-- ==== Sys2Proof/Machine/Links.lean ====
section
/-!
DEFINITION. The Event Link Matrix: matching (R194), the actions (R195, R196), the copy requeues (R197, R199) and the pending
requeue list (R198).
-/

namespace Sys2Proof.Machine

/-! ## Matching -/

/-- The camera letter of an event, from the records as they stand (R194). -/
def Engine.cameraOfEvent (e : Engine) (ev : Event) : Option Byte :=
  match ev.clip, ev.card with
  | some h, _ => ((e.clipAt h).bind (·.header)).map (·.camera)
  | none, some c => ((e.clipsOf c).findSome? (·.header)).map (·.camera)
  | none, none => none

/-- An entry matches an event that has a camera letter (R194). -/
def LinkEntry.matchesEvent (x : LinkEntry) (ev : Event) (camera : Option Byte) : Bool :=
  x.enabled && decide (x.kind = ev.kind) &&
    (match x.camera with | none => true | some c => decide (camera = some c)) &&
    (match ev.severity with | some s => decide (x.severity.rank ≤ s.rank) | none => true)

/-! ## Requeues -/

/-- A pair joins the pending requeue list: a pair already there is merged, keeping its place and the higher generation (R198).
A ninth pair is dropped. (DESIGN CHOICE, notes/assumptions/51.md.) -/
def placeRequeue (xs : List Requeue) (x : Requeue) : List Requeue :=
  if xs.any (fun y => decide (y.clip = x.clip) && decide (y.volume = x.volume)) then
    xs.map (fun y => if y.clip = x.clip ∧ y.volume = x.volume then { y with generation := max y.generation x.generation } else y)
  else if xs.length < Config.maxRequeues then xs ++ [x]
  else xs

/-- A descriptor in the queue names the clip with the volume among its targets (R197). -/
def Engine.pairQueued (e : Engine) (h : Handle) (v : Fin 16) : Bool := e.queue.any (fun d => d.namesPair h v)

/-- REQUEUE_COPY for a clip and a volume, at the generation after its copy record's (R197, R199): placed in the pending list where the
pair waits for a descriptor, else asked of the Transfer Engine at once, which skips it where it would refuse RECOPY (R101, R195). -/
def Engine.requeuePair (g : Settings) (e : Engine) (h : Handle) (v : Fin 16) (generation : Nat) (waits : Bool) : Engine :=
  if waits then { e with requeues := placeRequeue e.requeues ⟨h, v, generation⟩ } else e.requeue g h v generation

/-- The descriptor that signaled COPY_FAILED for a pair is still in the queue (R197), told by the copy record that the failure left: FAILED
for a target that dropped out of a COPY (R87), while a descriptor names the pair, and WRITTEN for a VERIFY, which is removed only after
it signaled (R92). (DEDUCED, notes/assumptions/30.md.) A descriptor that an earlier action of the step queued made the record WRITING (R8),
and is not the one that signaled. (DEDUCED, notes/assumptions/61.md.) -/
def Engine.signalerQueued (e : Engine) (h : Handle) (v : Fin 16) (r : CopyRecord) : Bool :=
  match r.state with
  | .written => true
  | .failed => e.pairQueued h v
  | .writing => false
  | .partialCopy => false
  | .verifying => false
  | .verified => false
  | .mismatch => false

/-- REQUEUE_COPY on COPY_FAILED (R197): the pair waits for the descriptor that signaled the event. -/
def Engine.requeueFailed (g : Settings) (e : Engine) (h : Handle) (v : Fin 16) : Engine :=
  match (e.clipAt h).bind (·.copyOn v) with
  | some r =>
    if r.generation < Config.maxGeneration then e.requeuePair g h v (r.generation + 1) (e.signalerQueued h v r) else e
  | none => e

/-- A copy record that VOLUME_INSERTED requeues (R199). -/
def CopyRecord.redoable (r : CopyRecord) : Bool :=
  match r.state with
  | .partialCopy => true
  | .failed => true
  | .mismatch => true
  | _ => false

/-- REQUEUE_COPY on VOLUME_INSERTED for one clip (R199): the pair waits while any descriptor names it. -/
def Engine.requeueInserted (g : Settings) (v : Fin 16) (e : Engine) (h : Handle) : Engine :=
  match (e.clipAt h).bind (·.copyOn v) with
  | some r =>
    if r.redoable ∧ r.generation < Config.maxGeneration then e.requeuePair g h v (r.generation + 1) (e.pairQueued h v) else e
  | none => e

/-- REQUEUE_COPY on VOLUME_INSERTED, over the clips in ascending clip slot (R199). -/
def Engine.requeueVolume (g : Settings) (e : Engine) (v : Fin 16) : Engine :=
  (e.allClips.map (·.handle)).foldl (Engine.requeueInserted g v) e

/-! ## Actions -/

/-- A matching entry takes its action for an event (R195 to R197, R199): skipped where the event lacks what it needs, and where the
owning block would refuse it. -/
def Engine.act (g : Settings) (e : Engine) (x : LinkEntry) (ev : Event) : Engine :=
  match x.action with
  | .holdCard =>
    match ev.card with
    | some c => match e.holdCard c with | .ok e => e | .error _ => e
    | none => e
  | .requeueCopy =>
    match ev.kind, ev.clip, ev.volume with
    | .copyFailed, some h, some v => e.requeueFailed g h v
    | .volumeInserted, _, some v => e.requeueVolume g v
    | _, _, _ => e
  | .queueRender =>
    match ev.clip with
    | some h =>
      match e.queueRender g x.writer h.slot h.gen .whole x.parameter with
      | .ok (_, e) => e
      | .error _ => e
    | none => e
  | .cancelRenders =>
    match ev.clip with
    | some h => e.cancelRenders g h
    | none => e
  | .cueMonitor =>
    match ev.clip with
    | some h =>
      match e.cueMonitor g x.writer h.slot h.gen .whole false none with
      | .ok (_, e) => e
      | .error _ => e
    | none => e
  | .pauseRenderQueue => { e with paused := true }

/-- One entry examined for an event (R194, R195). -/
def Engine.examineEntry (g : Settings) (ev : Event) (e : Engine) (x : Option LinkEntry) : Engine :=
  match x with
  | some x => if x.matchesEvent ev (e.cameraOfEvent ev) then e.act g x ev else e
  | none => e

/-- The matrix takes an event: the entries are examined in entry order (R194). -/
def Engine.takeEvent (g : Settings) (e : Engine) (ev : Event) : Engine := g.links.toList.foldl (Engine.examineEntry g ev) e

/-- The matrix takes the events of a step once the step has made its changes, in the order they were signaled; the events that the
actions signal are not taken (R190, R195). (DEDUCED, notes/assumptions/10.md.) -/
def Engine.takeEvents (g : Settings) (e : Engine) : Engine := e.events.foldl (Engine.takeEvent g) e

/-! ## The pending requeue list -/

/-- The pending requeue list examined from the head (R198): the first item no descriptor names any more leaves the list and its
requeue is asked for; `n` bounds the items. -/
def Engine.examineRequeues (g : Settings) : Nat → Engine → Engine
  | 0, e => e
  | n + 1, e =>
    match e.requeues.find? (fun x => !e.pairQueued x.clip x.volume) with
    | some x =>
      Engine.examineRequeues g n ({ e with requeues := e.requeues.erase x }.requeue g x.clip x.volume x.generation)
    | none => e

/-- The examination that follows a step which has removed a descriptor (R198). -/
def Engine.afterRemoval (g : Settings) (e : Engine) : Engine :=
  if e.removed then Engine.examineRequeues g e.requeues.length e else e

/-- A step begins: it has signaled nothing and removed no descriptor yet. -/
def Engine.beginStep (e : Engine) : Engine := { e with events := [], removed := false }

/-- A step's own changes are made: the matrix takes its events, and the pending requeues are examined. -/
def Engine.endStep (g : Settings) (e : Engine) : Engine := (e.takeEvents g).afterRemoval g

end Sys2Proof.Machine
end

TO DO:
Line by line, retype all of the records exactly.

PROBLEM SOLUTION:
-- ==== Sys2Proof/Machine/Links.lean ====
section
/-!
DEFINITION. The Event Link Matrix: matching (R194), the actions (R195, R196), the copy requeues (R197, R199) and the pending
requeue list (R198).
-/

namespace Sys2Proof.Machine

/-! ## Matching -/

/-- The camera letter of an event, from the records as they stand (R194). -/
def Engine.cameraOfEvent (e : Engine) (ev : Event) : Option Byte :=
  match ev.clip, ev.card with
  | some h, _ => ((e.clipAt h).bind (·.header)).map (·.camera)
  | none, some c => ((e.clipsOf c).findSome? (·.header)).map (·.camera)
  | none, none => none

/-- An entry matches an event that has a camera letter (R194). -/
def LinkEntry.matchesEvent (x : LinkEntry) (ev : Event) (camera : Option Byte) : Bool :=
  x.enabled && decide (x.kind = ev.kind) &&
    (match x.camera with | none => true | some c => decide (camera = some c)) &&
    (match ev.severity with | some s => decide (x.severity.rank ≤ s.rank) | none => true)

/-! ## Requeues -/

/-- A pair joins the pending requeue list: a pair already there is merged, keeping its place and the higher generation (R198).
A ninth pair is dropped. (DESIGN CHOICE, notes/assumptions/51.md.) -/
def placeRequeue (xs : List Requeue) (x : Requeue) : List Requeue :=
  if xs.any (fun y => decide (y.clip = x.clip) && decide (y.volume = x.volume)) then
    xs.map (fun y => if y.clip = x.clip ∧ y.volume = x.volume then { y with generation := max y.generation x.generation } else y)
  else if xs.length < Config.maxRequeues then xs ++ [x]
  else xs

/-- A descriptor in the queue names the clip with the volume among its targets (R197). -/
def Engine.pairQueued (e : Engine) (h : Handle) (v : Fin 16) : Bool := e.queue.any (fun d => d.namesPair h v)

/-- REQUEUE_COPY for a clip and a volume, at the generation after its copy record's (R197, R199): placed in the pending list where the
pair waits for a descriptor, else asked of the Transfer Engine at once, which skips it where it would refuse RECOPY (R101, R195). -/
def Engine.requeuePair (g : Settings) (e : Engine) (h : Handle) (v : Fin 16) (generation : Nat) (waits : Bool) : Engine :=
  if waits then { e with requeues := placeRequeue e.requeues ⟨h, v, generation⟩ } else e.requeue g h v generation

/-- The descriptor that signaled COPY_FAILED for a pair is still in the queue (R197), told by the copy record that the failure left: FAILED
for a target that dropped out of a COPY (R87), while a descriptor names the pair, and WRITTEN for a VERIFY, which is removed only after
it signaled (R92). (DEDUCED, notes/assumptions/30.md.) A descriptor that an earlier action of the step queued made the record WRITING (R8),
and is not the one that signaled. (DEDUCED, notes/assumptions/61.md.) -/
def Engine.signalerQueued (e : Engine) (h : Handle) (v : Fin 16) (r : CopyRecord) : Bool :=
  match r.state with
  | .written => true
  | .failed => e.pairQueued h v
  | .writing => false
  | .partialCopy => false
  | .verifying => false
  | .verified => false
  | .mismatch => false

/-- REQUEUE_COPY on COPY_FAILED (R197): the pair waits for the descriptor that signaled the event. -/
def Engine.requeueFailed (g : Settings) (e : Engine) (h : Handle) (v : Fin 16) : Engine :=
  match (e.clipAt h).bind (·.copyOn v) with
  | some r =>
    if r.generation < Config.maxGeneration then e.requeuePair g h v (r.generation + 1) (e.signalerQueued h v r) else e
  | none => e

/-- A copy record that VOLUME_INSERTED requeues (R199). -/
def CopyRecord.redoable (r : CopyRecord) : Bool :=
  match r.state with
  | .partialCopy => true
  | .failed => true
  | .mismatch => true
  | _ => false

/-- REQUEUE_COPY on VOLUME_INSERTED for one clip (R199): the pair waits while any descriptor names it. -/
def Engine.requeueInserted (g : Settings) (v : Fin 16) (e : Engine) (h : Handle) : Engine :=
  match (e.clipAt h).bind (·.copyOn v) with
  | some r =>
    if r.redoable ∧ r.generation < Config.maxGeneration then e.requeuePair g h v (r.generation + 1) (e.pairQueued h v) else e
  | none => e

/-- REQUEUE_COPY on VOLUME_INSERTED, over the clips in ascending clip slot (R199). -/
def Engine.requeueVolume (g : Settings) (e : Engine) (v : Fin 16) : Engine :=
  (e.allClips.map (·.handle)).foldl (Engine.requeueInserted g v) e

/-! ## Actions -/

/-- A matching entry takes its action for an event (R195 to R197, R199): skipped where the event lacks what it needs, and where the
owning block would refuse it. -/
def Engine.act (g : Settings) (e : Engine) (x : LinkEntry) (ev : Event) : Engine :=
  match x.action with
  | .holdCard =>
    match ev.card with
    | some c => match e.holdCard c with | .ok e => e | .error _ => e
    | none => e
  | .requeueCopy =>
    match ev.kind, ev.clip, ev.volume with
    | .copyFailed, some h, some v => e.requeueFailed g h v
    | .volumeInserted, _, some v => e.requeueVolume g v
    | _, _, _ => e
  | .queueRender =>
    match ev.clip with
    | some h =>
      match e.queueRender g x.writer h.slot h.gen .whole x.parameter with
      | .ok (_, e) => e
      | .error _ => e
    | none => e
  | .cancelRenders =>
    match ev.clip with
    | some h => e.cancelRenders g h
    | none => e
  | .cueMonitor =>
    match ev.clip with
    | some h =>
      match e.cueMonitor g x.writer h.slot h.gen .whole false none with
      | .ok (_, e) => e
      | .error _ => e
    | none => e
  | .pauseRenderQueue => { e with paused := true }

/-- One entry examined for an event (R194, R195). -/
def Engine.examineEntry (g : Settings) (ev : Event) (e : Engine) (x : Option LinkEntry) : Engine :=
  match x with
  | some x => if x.matchesEvent ev (e.cameraOfEvent ev) then e.act g x ev else e
  | none => e

/-- The matrix takes an event: the entries are examined in entry order (R194). -/
def Engine.takeEvent (g : Settings) (e : Engine) (ev : Event) : Engine := g.links.toList.foldl (Engine.examineEntry g ev) e

/-- The matrix takes the events of a step once the step has made its changes, in the order they were signaled; the events that the
actions signal are not taken (R190, R195). (DEDUCED, notes/assumptions/10.md.) -/
def Engine.takeEvents (g : Settings) (e : Engine) : Engine := e.events.foldl (Engine.takeEvent g) e

/-! ## The pending requeue list -/

/-- The pending requeue list examined from the head (R198): the first item no descriptor names any more leaves the list and its
requeue is asked for; `n` bounds the items. -/
def Engine.examineRequeues (g : Settings) : Nat → Engine → Engine
  | 0, e => e
  | n + 1, e =>
    match e.requeues.find? (fun x => !e.pairQueued x.clip x.volume) with
    | some x =>
      Engine.examineRequeues g n ({ e with requeues := e.requeues.erase x }.requeue g x.clip x.volume x.generation)
    | none => e

/-- The examination that follows a step which has removed a descriptor (R198). -/
def Engine.afterRemoval (g : Settings) (e : Engine) : Engine :=
  if e.removed then Engine.examineRequeues g e.requeues.length e else e

/-- A step begins: it has signaled nothing and removed no descriptor yet. -/
def Engine.beginStep (e : Engine) : Engine := { e with events := [], removed := false }

/-- A step's own changes are made: the matrix takes its events, and the pending requeues are examined. -/
def Engine.endStep (g : Settings) (e : Engine) : Engine := (e.takeEvents g).afterRemoval g

end Sys2Proof.Machine
end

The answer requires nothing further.